Up front, I will say that the movie probably influenced my reaction to the book, so if you’re looking for an unbiased opinion, you may want to go elsewhere. Jurassic Park is one of my top 3 favorite movie franchises, if not the top, even though I can certainly admit that there are some duds in there. I just don’t care; I love them anyway. I did read this book once, back in high school, most likely because of how much I already liked the first couple of movies then.

Now reading it again, I think I appreciated it even more than I did back then. Yes, the science gets a little long-winded, as do Malcolm’s speeches, so I might have skimmed a little. But that doesn’t keep me from enjoying a book. Outside of that, there is a lot of excitement, and even though Malcolm won’t shut up, I really liked his character. The race against time caused by the juvenile raptors on the boat headed for the mainland adds even higher stakes. And the book doesn’t make quite as many huge leaps about dinosaurs that paleontologists couldn’t possibly know for sure, but rather the characters have to learn about them and deduce what they can expect as they go.
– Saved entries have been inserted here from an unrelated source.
-- ==== Sys2Proof/Certificates/Slice0/Obligations.lean ====
section
/-! DEFINITION. The statements for the provers, one def per obligation, from the numbered rules of spec/. In a statement
about a command, `s.Ready p q` says that port `p` exists, stands as `q` and is not BUSY; `s.finish p c r` is the rule R276
operation that `PortFinishAndFault` states. Where a next state holds a field of the model's own (`raced`, `draws`: log
entries 5 and 6) the statement leaves that field free. -/

open Sys2Proof Sys2Proof.Machine

/-! ### Encoding and the step -/

/-- 30_encoding.md R100 to R102 and R108; the record layout of events is the model's choice (log entry 2). -/
def Obligations.DecodeOfEncodeIsIdentity : Prop :=
  ∀ i : Instr, i.wellFormed = true → decode (encode i) = .ok i

/-- No two entries stand for one instruction: every entry that decodes is the encoding of what it decodes to, which is
well-formed. The record layout of events is the model's choice (log entry 2). -/
def Obligations.DecodedEntryIsItsEncoding : Prop :=
  ∀ (e : Entry) (i : Instr), decode e = .ok i → encode i = e ∧ i.wellFormed = true

/-- 30_encoding.md R101: M selects OPEN's mode and is 0 in every other legal word. -/
def Obligations.ModeBitSelectsOpenMode : Prop :=
  ∀ w : Word,
    (cwRsvd w = 0#23 → cwOp w = 0x01#8 → w.getLsbD 8 = false → decodeCmd w = .ok (.openSession .period))
    ∧ (cwRsvd w = 0#23 → cwOp w = 0x01#8 → w.getLsbD 8 = true → decodeCmd w = .ok (.openSession .frame))
    ∧ (cwOp w ≠ 0x01#8 → w.getLsbD 8 = true → ∃ e, decodeCmd w = .error e)
    ∧ ∀ c, decodeCmd w = .ok c → (∀ m, c ≠ .openSession m) → w.getLsbD 8 = false

/-- 30_encoding.md R104: which words are illegal, how an illegal one ends, and that REQADDR and WAITGEN are illegal in
PERIOD mode. -/
def Obligations.IllegalWordsEndAtOnce : Prop :=
  (∀ w : Word, (∃ e, decodeCmd w = .error e) ↔
      ((w.extractLsb' 0 8).toNat = 0 ∨ 8 ≤ (w.extractLsb' 0 8).toNat ∨ w.extractLsb' 9 23 ≠ 0#23
        ∨ (w.getLsbD 8 = true ∧ (w.extractLsb' 0 8).toNat ≠ 1)))
  ∧ (∀ (s : State) (p : Nat) (q : Port) (w : Word) (e : DecodeError) (off : BitVec 12),
      s.Ready p q → decodeCmd w = .error e → off.toNat = 0x100 + 0x20 * p + 0x10 →
      exec (.mmioWrite off .w32 w) s = .next (s.finish p .illegalCommand 0#32))
  ∧ (∀ (s : State) (p : Nat) (q : Port), s.Ready p q → s.session = .opened → s.mode = .period →
      exec (.reqaddr p) s = .next (s.finish p .illegalCommand 0#32)
      ∧ exec (.waitgen p) s = .next (s.finish p .illegalCommand 0#32))

/-- The command words of 30_encoding.md R102, the six illegal words of 95_test_vectors.md section 2.2, and the four event
rows of the opcode table that need no field. -/
def Obligations.TableWordsDecode : Prop :=
  decodeCmd 0x00000001#32 = .ok (.openSession .period) ∧ decodeCmd 0x00000101#32 = .ok (.openSession .frame)
  ∧ decodeCmd 0x00000002#32 = .ok .close ∧ decodeCmd 0x00000003#32 = .ok .start
  ∧ decodeCmd 0x00000004#32 = .ok .stop ∧ decodeCmd 0x00000005#32 = .ok .getoff
  ∧ decodeCmd 0x00000006#32 = .ok .reqaddr ∧ decodeCmd 0x00000007#32 = .ok .waitgen
  ∧ decodeCmd 0x00000000#32 = .error .illegalOpcode ∧ decodeCmd 0x00000008#32 = .error .illegalOpcode
  ∧ decodeCmd 0x000000FF#32 = .error .illegalOpcode ∧ decodeCmd 0x00000102#32 = .error .modeBit
  ∧ decodeCmd 0x00000201#32 = .error .reservedBits ∧ decodeCmd 0x80000003#32 = .error .reservedBits
  ∧ decodeTableWord 8 0x81 = some .complete ∧ decodeTableWord 8 0x82 = some .notify
  ∧ decodeTableWord 8 0x84 = some .strayDone ∧ decodeTableWord 8 0x85 = some .reset

/-- The next item of the feed (log entry 1), when it decodes, is the instruction that the step runs; around exec the step
only takes the item off the feed. -/
def Obligations.StepRunsTheDecodedInstruction : Prop :=
  ∀ (s : State) (e : Entry) (rest : List Entry) (i : Instr),
    s.feed = e :: rest → decode e = .ok i → step s = exec i { s with feed := rest }

/-- The other steps (log entries 1, 2, 5, 15, 19 and 25): with an empty feed nothing happens; an illegal word on a port of the
window is still issued (30_encoding.md R104), and a word on a port outside it is refused by name; a host memory access is
performed; a host's turn runs the next register access of its program, which it drops unless it is a WAITDONE of a BUSY
port (30_encoding.md R112), and passes when there is none; a record of no event is refused by name. -/
def Obligations.StepWithoutAnInstruction : Prop :=
  (∀ s : State, s.feed = [] → step s = .next s)
  ∧ (∀ (s : State) (p : Nat) (w : Word) (e : DecodeError) (rest : List Entry),
      s.feed = .command p w :: rest → p < 120 → decodeCmd w = .error e →
      step s = .next (State.issue p w { s with feed := rest }))
  ∧ (∀ (s : State) (p : Nat) (w : Word) (rest : List Entry),
      s.feed = .command p w :: rest → 120 ≤ p → step s = .refused (.undecodable .badPort))
  ∧ (∀ (s : State) (a : Word) (b : Byte) (rest : List Entry),
      s.feed = .hostStore a b :: rest → step s = hostStore a b { s with feed := rest })
  ∧ (∀ (s : State) (a : Word) (rest : List Entry),
      s.feed = .hostLoad a :: rest → step s = hostLoad a { s with feed := rest })
  ∧ (∀ (s : State) (m : Nat) (rest : List Entry), s.feed = .hostTurn m :: rest →
      s.hosts[m]? = none ∨ s.hosts[m]? = some [] → step s = .next { s with feed := rest })
  ∧ (∀ (s : State) (m : Nat) (op : HostOp) (ops : List HostOp) (rest : List Entry),
      s.feed = .hostTurn m :: rest → s.hosts[m]? = some (op :: ops) →
      ((∀ p, op ≠ .waitdone p) → step s = exec op.instr { s with feed := rest, hosts := s.hosts.set m ops })
      ∧ ∀ (p : Nat) (q : Port), op = .waitdone p → p < 120 → s.ports[p]? = some q →
        step s = exec op.instr { s with feed := rest, hosts := if q.busy then s.hosts else s.hosts.set m ops })
  ∧ (∀ (s : State) (r : BitVec 64) (e : DecodeError) (rest : List Entry),
      s.feed = .event r :: rest → decodeEvent r = .error e → step s = .refused (.undecodable e))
I have seen the movie too many times to not have been constantly comparing the two as I read, and I even made some notes to help myself keep both the similarities and differences straight (some were things that were used in the 2nd movie, even though there’s also a 2nd book). But I do think the book stands on its own and should be read by fans of the movie, which is more famous than the book, but does owe its existence to the book.